DNA Identifies ‘Silver Spring Rapist’ Suspect
This article is from the archive of The New York Sun before the launch of its new website in 2022. The Sun has neither altered nor updated such articles but will seek to correct any errors, mis-categorizations or other problems introduced during transfer.

Using DNA evidence found on a pair of women’s underwear more than 30 years old, the Manhattan district attorney’s office identified a man suspected of more than 21 violent sexual assaults and burglaries in the suburbs surrounding Washington, D.C., and other areas, the D.A., Robert Morgenthau, said yesterday.
The alleged “Silver Spring Rapist,” Clarence Williams, 58, had been charged in the 1970s with two violent rapes in New York City. After a hung jury in his trial for the 1973 rape of a 25-year-old artist and actress at Chelsea, and a successful appeal of Queens conviction in a 1974 attempted rape and murder, Mr. Williams fled the New York area before prosecutors in Manhattan could bring another criminal case against him, Mr. Morgenthau said.

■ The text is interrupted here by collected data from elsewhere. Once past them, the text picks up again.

/-- The ring port of the SPU: the handle, a word of an entry that is not yet whole, the first word of a pop; and an entry that QRE writes
for a hardware producer, which counts for a network controller as taken or lost (R126, R345, R346; that the words of an entry are gathered and the first is answered RING_FULL is the model's reading, log
entry 56). -/
def Obligations.RingPort : Prop :=
  ∀ s : State,
    (∀ w, s.writable .spu 0xB = true →
      ∃ t, exec (.spuRhWrite .spu w) s = .next t ∧ t.b.get QRE.SPU_RH_HANDLE = QRE.SPU_RH_HANDLE.of w ∧ t.b.spuPush = [] ∧
        t.b.spuPop = none ∧ SameBut [QRE.SPU_RH.addr 0 0, QRE.SPU_RSTAT.addr 0 0] (fun b => { b.noRegs with spuPush := [], spuPop := none }) s t) ∧
    (∀ w n, s.writable .spu 0xB = true → n = s.b.get QRE.SPU_RH_HANDLE % 64 → (∀ r, r < s.b.numRings → (s.b.ring r).staged = []) →
      s.b.portCheck RG.RG_ENDS_PROD = 0 → s.b.spuPush ≠ [] →
      s.b.spuPush.length + 1 < s.b.esize n →
      ∃ t, exec (.spuRingPushWord .spu w) s = .next t ∧ t.b.spuPush = s.b.spuPush ++ [w] ∧ t.b.get QRE.SPU_RSTAT_CODE = 0 ∧
        SameBut [QRE.SPU_RSTAT.addr 0 0] (fun b => { b.noRegs with spuPush := [] }) s t) ∧
    (∀ n ws u, s.writable .spu 0xB = true → n = s.b.get QRE.SPU_RH_HANDLE % 64 → (∀ r, r < s.b.numRings → (s.b.ring r).staged = []) →
      s.b.portCheck RG.RG_ENDS_CONS = 0 → s.b.spuPop = none → s.b.qreServes = true → s.b.occ n ≠ 0 → s.headEntry n .spu = (ws, u) → 1 < ws.length →
      ∃ t, exec (.spuRingPopWord .spu) s = .next t ∧ t.b.rd QRE.SPU_RDATA = ws.getD 0 0 ∧ t.b.spuPop = some ⟨n, s.b.ridx n, ws, 1⟩ ∧
        t.b.get QRE.SPU_RSTAT_WORD = 1 ∧ t.b.get QRE.SPU_RSTAT_CODE = 0 ∧ t.mem = u.mem) ∧
    (∀ n e rest, n < s.b.numRings → (s.b.ring n).staged = e :: rest → s.b.qreServes = true → s.b.ringState n = 1 →
      e.length = s.b.esize n → s.b.slotRefusal n = none → s.b.policy n = 2 → s.b.on RG.RG_STAT_MARK n = false → s.b.occ n + 1 < s.b.depth n →
      s.b.entryAddr n (s.b.widx n) + 4 * s.b.esize n ≤ 0x490000 → s.b.ringType n ≠ 0 →
      ∃ t, exec (.ringStagedEntryWrite n) s = .next t ∧ (t.b.ring n).staged = rest ∧ t.b.widx n = (s.b.widx n + 1) % 65536 ∧
        (∀ i, i < s.b.esize n → memWord t.mem (s.b.entryAddr n (s.b.widx n) + 4 * i) = e.getD i 0) ∧
        (s.b.ringType n = 3 → s.b.get RG.RG_ENDS_PROD n = 3 →
          t.b.get ETH.ETH_RX_FRAMES_COUNT = min (2 ^ 31 - 1) (s.b.get ETH.ETH_RX_FRAMES_COUNT + 1)) ∧
        (∀ c, c < 2 → s.b.ringType n = 3 → s.b.get RG.RG_ENDS_PROD n = 4 + c →
          t.b.get CAN.CAN_RX_FRAMES_COUNT c = min (2 ^ 31 - 1) (s.b.get CAN.CAN_RX_FRAMES_COUNT c + 1))) ∧
    (∀ n e rest, n < s.b.numRings → (s.b.ring n).staged = e :: rest → s.b.qreServes = true → s.b.ringState n = 1 →
      e.length = s.b.esize n → s.b.policy n = 2 → s.b.on RG.RG_STAT_MARK n = true → s.b.occ n ≤ s.b.depth n → s.b.ringType n = 3 →
      s.b.get RG.RG_ENDS_PROD n = 3 →
      ∃ t, exec (.ringStagedEntryWrite n) s = .next t ∧ (t.b.ring n).staged = rest ∧
        t.b.get ETH.ETH_RX_DROP_COUNT = min (2 ^ 31 - 1) (s.b.get ETH.ETH_RX_DROP_COUNT + 1) ∧
        SameBut [ETH.ETH_RX_DROP.addr 0 0, RG.RG_LOST.addr n 0, HDR.EVT_STAT.addr (ringPage n) 0] (fun b => { b.noRegs with rings := [] }) s t)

With warrants out for his arrest, Mr. Williams eluded law-enforcement officials until last year, when he was arrested after attempting to purchase a shotgun in Georgia’s DeKalb County. A background check disclosed the outstanding warrants, and Mr. Williams was arrested. He was extradited to New York in November.
His attorney, Michael Rubin, did not return calls yesterday.

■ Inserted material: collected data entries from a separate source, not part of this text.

/-! ## `Block.setSes` -/

@[simp] theorem Block.setSes_regs (b : Block) (n : Nat) (x : SesSt) : (b.setSes n x).regs = b.regs := rfl
@[simp] theorem Block.setSes_ts (b : Block) (n : Nat) (x : SesSt) : (b.setSes n x).ts = b.ts := rfl
@[simp] theorem Block.setSes_latches (b : Block) (n : Nat) (x : SesSt) : (b.setSes n x).latches = b.latches := rfl
@[simp] theorem Block.setSes_snap (b : Block) (n : Nat) (x : SesSt) : (b.setSes n x).snap = b.snap := rfl
@[simp] theorem Block.setSes_wires (b : Block) (n : Nat) (x : SesSt) : (b.setSes n x).wires = b.wires := rfl
@[simp] theorem Block.setSes_free (b : Block) (n : Nat) (x : SesSt) : (b.setSes n x).free = b.free := rfl
@[simp] theorem Block.setSes_deferred (b : Block) (n : Nat) (x : SesSt) : (b.setSes n x).deferred = b.deferred := rfl
@[simp] theorem Block.setSes_crm (b : Block) (n : Nat) (x : SesSt) : (b.setSes n x).crm = b.crm := rfl
@[simp] theorem Block.setSes_legs (b : Block) (n : Nat) (x : SesSt) : (b.setSes n x).legs = b.legs := rfl
@[simp] theorem Block.setSes_tbs (b : Block) (n : Nat) (x : SesSt) : (b.setSes n x).tbs = b.tbs := rfl
@[simp] theorem Block.setSes_axes (b : Block) (n : Nat) (x : SesSt) : (b.setSes n x).axes = b.axes := rfl
@[simp] theorem Block.setSes_mbxs (b : Block) (n : Nat) (x : SesSt) : (b.setSes n x).mbxs = b.mbxs := rfl
@[simp] theorem Block.setSes_cpOk (b : Block) (n : Nat) (x : SesSt) : (b.setSes n x).cpOk = b.cpOk := rfl
@[simp] theorem Block.setSes_pinSp (b : Block) (n : Nat) (x : SesSt) : (b.setSes n x).pinSp = b.pinSp := rfl
@[simp] theorem Block.setSes_fbs (b : Block) (n : Nat) (x : SesSt) : (b.setSes n x).fbs = b.fbs := rfl
@[simp] theorem Block.setSes_pcoLatch (b : Block) (n : Nat) (x : SesSt) : (b.setSes n x).pcoLatch = b.pcoLatch := rfl
@[simp] theorem Block.setSes_pcoPulse (b : Block) (n : Nat) (x : SesSt) : (b.setSes n x).pcoPulse = b.pcoPulse := rfl
@[simp] theorem Block.setSes_rings (b : Block) (n : Nat) (x : SesSt) : (b.setSes n x).rings = b.rings := rfl
@[simp] theorem Block.setSes_spuPush (b : Block) (n : Nat) (x : SesSt) : (b.setSes n x).spuPush = b.spuPush := rfl
@[simp] theorem Block.setSes_spuPop (b : Block) (n : Nat) (x : SesSt) : (b.setSes n x).spuPop = b.spuPop := rfl
@[simp] theorem Block.setSes_upset (b : Block) (n : Nat) (x : SesSt) : (b.setSes n x).upset = b.upset := rfl
@[simp] theorem Block.setSes_handover (b : Block) (n : Nat) (x : SesSt) : (b.setSes n x).handover = b.handover := rfl
@[simp] theorem Block.setSes_passed (b : Block) (n : Nat) (x : SesSt) : (b.setSes n x).passed = b.passed := rfl
@[simp] theorem Block.setSes_bankNew (b : Block) (n : Nat) (x : SesSt) : (b.setSes n x).bankNew = b.bankNew := rfl
@[simp] theorem Block.setSes_wakeWait (b : Block) (n : Nat) (x : SesSt) : (b.setSes n x).wakeWait = b.wakeWait := rfl
@[simp] theorem Block.setSes_xsp (b : Block) (n : Nat) (x : SesSt) : (b.setSes n x).xsp = b.xsp := rfl
@[simp] theorem Block.setSes_eth (b : Block) (n : Nat) (x : SesSt) : (b.setSes n x).eth = b.eth := rfl
@[simp] theorem Block.setSes_can0 (b : Block) (n : Nat) (x : SesSt) : (b.setSes n x).can0 = b.can0 := rfl
@[simp] theorem Block.setSes_can1 (b : Block) (n : Nat) (x : SesSt) : (b.setSes n x).can1 = b.can1 := rfl
@[simp] theorem Block.setSes_lcs (b : Block) (n : Nat) (x : SesSt) : (b.setSes n x).lcs = b.lcs := rfl
@[simp] theorem Block.setSes_plans (b : Block) (n : Nat) (x : SesSt) : (b.setSes n x).plans = b.plans := rfl
@[simp] theorem Block.setSes_convs (b : Block) (n : Nat) (x : SesSt) : (b.setSes n x).convs = b.convs := rfl
@[simp] theorem Block.setSes_samples (b : Block) (n : Nat) (x : SesSt) : (b.setSes n x).samples = b.samples := rfl
@[simp] theorem Block.setSes_buses (b : Block) (n : Nat) (x : SesSt) : (b.setSes n x).buses = b.buses := rfl
@[simp] theorem Block.setSes_stgs (b : Block) (n : Nat) (x : SesSt) : (b.setSes n x).stgs = b.stgs := rfl
@[simp] theorem Block.setSes_shl (b : Block) (n : Nat) (x : SesSt) : (b.setSes n x).shl = b.shl := rfl
@[simp] theorem Block.setSes_fcr (b : Block) (n : Nat) (x : SesSt) : (b.setSes n x).fcr = b.fcr := rfl
@[simp] theorem Block.setSes_otp (b : Block) (n : Nat) (x : SesSt) : (b.setSes n x).otp = b.otp := rfl
@[simp] theorem Block.setSes_sec (b : Block) (n : Nat) (x : SesSt) : (b.setSes n x).sec = b.sec := rfl
@[simp] theorem Block.setSes_hsp (b : Block) (n : Nat) (x : SesSt) : (b.setSes n x).hsp = b.hsp := rfl
@[simp] theorem Block.setSes_spu (b : Block) (n : Nat) (x : SesSt) : (b.setSes n x).spu = b.spu := rfl
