-- ==== Sys2Proof/Tests/Slice0.lean ====
section
/-!
SUPPORT. The model's own tests: what WellFormed refuses, and, for every statement that has hypotheses, states and operands that meet
them.
-/

namespace Sys2Proof.Tests

open Sys2Proof.Machine

/-- A running block in a mode, with fields put: each with its value, the unit of its page and its element. -/
def blk (mode : Nat) (l : List (Fld × Nat × Nat × Nat)) : Block :=
  l.foldl (fun b x => b.put x.1 x.2.1 x.2.2.1 x.2.2.2)
    (({ ts := 1000, crm := { phase := .run, porstLow := false } } : Block).put CRM.MODE_CUR mode)

/-- A clause over what an empty option holds. -/
theorem none_elim {α : Type} {x : Option α} (hx : x.isNone = true) {p : α → Prop} : ∀ q, x = some q → p q := by
  intro q h
  simp [h] at hx

/-- A Futra PDU for a connection, with its check, where SHL_CHECK is zero. -/
def pdu (conn seq : Nat) : List Byte :=
  let p := [0x10, BitVec.ofNat 8 conn, BitVec.ofNat 8 (seq / 256), BitVec.ofNat 8 seq] ++ List.replicate 8 (0 : Byte)
  p ++ bytesBE (crc32c 0 p)


/-- States and operands that meet the hypotheses of IdleTick. -/
theorem witness_idleTick :
    (∃ s : State, s.pending = [] ∧ s.b.wires = [] ∧ s.b.ts ≠ BitVec.allOnes 64 ∧ s.b.spuRuns = false) ∧
    (∃ s : State, s.pending = [] ∧ s.b.wires = [] ∧ s.b.ts ≠ BitVec.allOnes 64 ∧ s.b.spuRuns = true) :=
  ⟨⟨⟨{ blk 1 [(SEC.SEC_STAT_HALTED, 1, 0, 0)] with ts := BitVec.allOnes 64 - 1 }, [], []⟩, by decide⟩,
   ⟨⟨{ blk 1 [] with ts := BitVec.allOnes 64 - 1 }, [], []⟩, by decide⟩⟩

/-- States and operands that meet the hypotheses of MemoryFrame. -/
theorem witness_memoryFrame :
    (∃ c : Instr, touchesMemory c = false) :=
  ⟨.porstNAssert, by decide⟩

/-- States and operands that meet the hypotheses of StepKeepsMemoryForm. -/
theorem witness_stepKeepsMemoryForm :
    (∃ s : State, ∃ t : State, Memory.wf s.mem = true ∧ step s = .next t) :=
  ⟨State.reset, State.reset, by decide, rfl⟩

/-- States and operands that meet the hypotheses of StepKeepsLegsExclusive. -/
theorem witness_stepKeepsLegsExclusive :
    (∃ s : State, ∃ t : State, s.b.exclusive ∧ step s = .next t) :=
  ⟨State.reset, State.reset, fun _ h => Bool.noConfusion h.1, rfl⟩

/-- States and operands that meet the hypotheses of StepKeepsRegisterForm. -/
theorem witness_stepKeepsRegisterForm :
    (∃ s : State, ∃ t : State, s.b.regsRising ∧ step s = .next t) :=
  ⟨State.reset, State.reset, List.Pairwise.nil, rfl⟩

/-- States and operands that meet the hypotheses of ResetState. -/
theorem witness_resetState :
    (∃ g : Nat, g < 8) :=
  ⟨7, by decide⟩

Looking for physical evidence to retry Mr. Williams for the 1973 rape, Manhattan prosecutors said yesterday, they stumbled on a pair of green cotton underwear that belonged to the victim, who was raped and robbed after a man entered her Chelsea apartment through an unlocked window and held a knife to her throat, creating cut marks on her neck.
The underwear had been collected as evidence and placed in one of thousands of legal folders kept at a warehouse used by the Manhattan district attorney to store criminal evidence. Because sophisticated DNA testing was unavailable to prosecutors then, the underwear was useless at Mr. Williams’s trial and sat in the warehouse for three decades.
Testing the underwear recently with DNA technology, forensic experts found traces of semen enmeshed in the cotton fibers. The genetic code contained in the semen sample was subsequently matched to Mr. Williams, according to the authorities.
By uploading the genetic code to a national DNA databank used by law enforcement, according to the D.A.’s office, prosecutors linked Mr. Williams to nine rapes and robberies in Montgomery County, Md.
While technology at the time required large samples of biological evidence such as semen to obtain accurate DNA codes, law-enforcement officials in Montgomery County said yesterday that the similar nature of the crimes suggested to them that the man responsible also committed several other rapes and robberies.
In the suburbs surrounding Washington, such as Silver Spring and Chevy Chase, in the late 1980s and early 1990s, crimes committed by a serial rapist and burglar created an air of fear for residents and frustration for law-enforcement officials. The authorities said more than 25,000 hours were devoted to looking for a suspect. Dozens of surveillance teams were deployed. More than 3,000 potential suspects were interviewed.
Still, local investigators uncovered no significant clues to a suspect’s identity – until now.
One of the lead detectives in those cases, Lieutenant Ronald Raum, of the Montgomery County Police Department, told The New York Sun yesterday that investigators had everything they needed to convict Mr. Williams at the time, except his name.
The crimes were eerily similar, Mr. Raum said. Wearing a ski mask to shield his face, the suspect would most often enter a home through an opened window, always at night and always when the victim’s husband or boyfriend was not at home. Using a cutting instrument, such as a box cutter or a folding knife, he would threaten the woman, then rape and rob her.
The suspect had a noticeably bad body odor though he wore cologne, police said at the time. He used different materials to cover the faces of the victims, to shield his identity.
He also used similar phrases during the attacks, Montgomery County police officials reported at the time. “We’re just two strangers in the night” was one such phrase. “I’ve been watching you from afar” was another. A third: “Do you want a big ‘C’ carved in your face?”
That “C,” law-enforcement officials said yesterday, might now be considered a veiled reference to Mr. Williams’s first name.
While Mr. Williams has not been criminally charged with any of the rapes in the Washington area, Mr. Morgenthau said yesterday that prosecutors in his office were working with officials of Montgomery County to secure additional indictments.
Mr. Morgenthau also said that, more than three decades ago, he met personally with the victim of the 1973 rape in Chelsea, to discuss laws and methods used to convict rapists. Yesterday, he praised the advances in forensic technology that allowed prosecutors to break open such a cold case.
“Without the underwear, without the DNA, without the warehouse, without the data bank, without it all, there would have been no case,” Mr. Morgenthau said. “This should send a chill through defendants, to know that you can still test for DNA after 32 years.”
Mr. Williams is being held without bail at Rikers Island.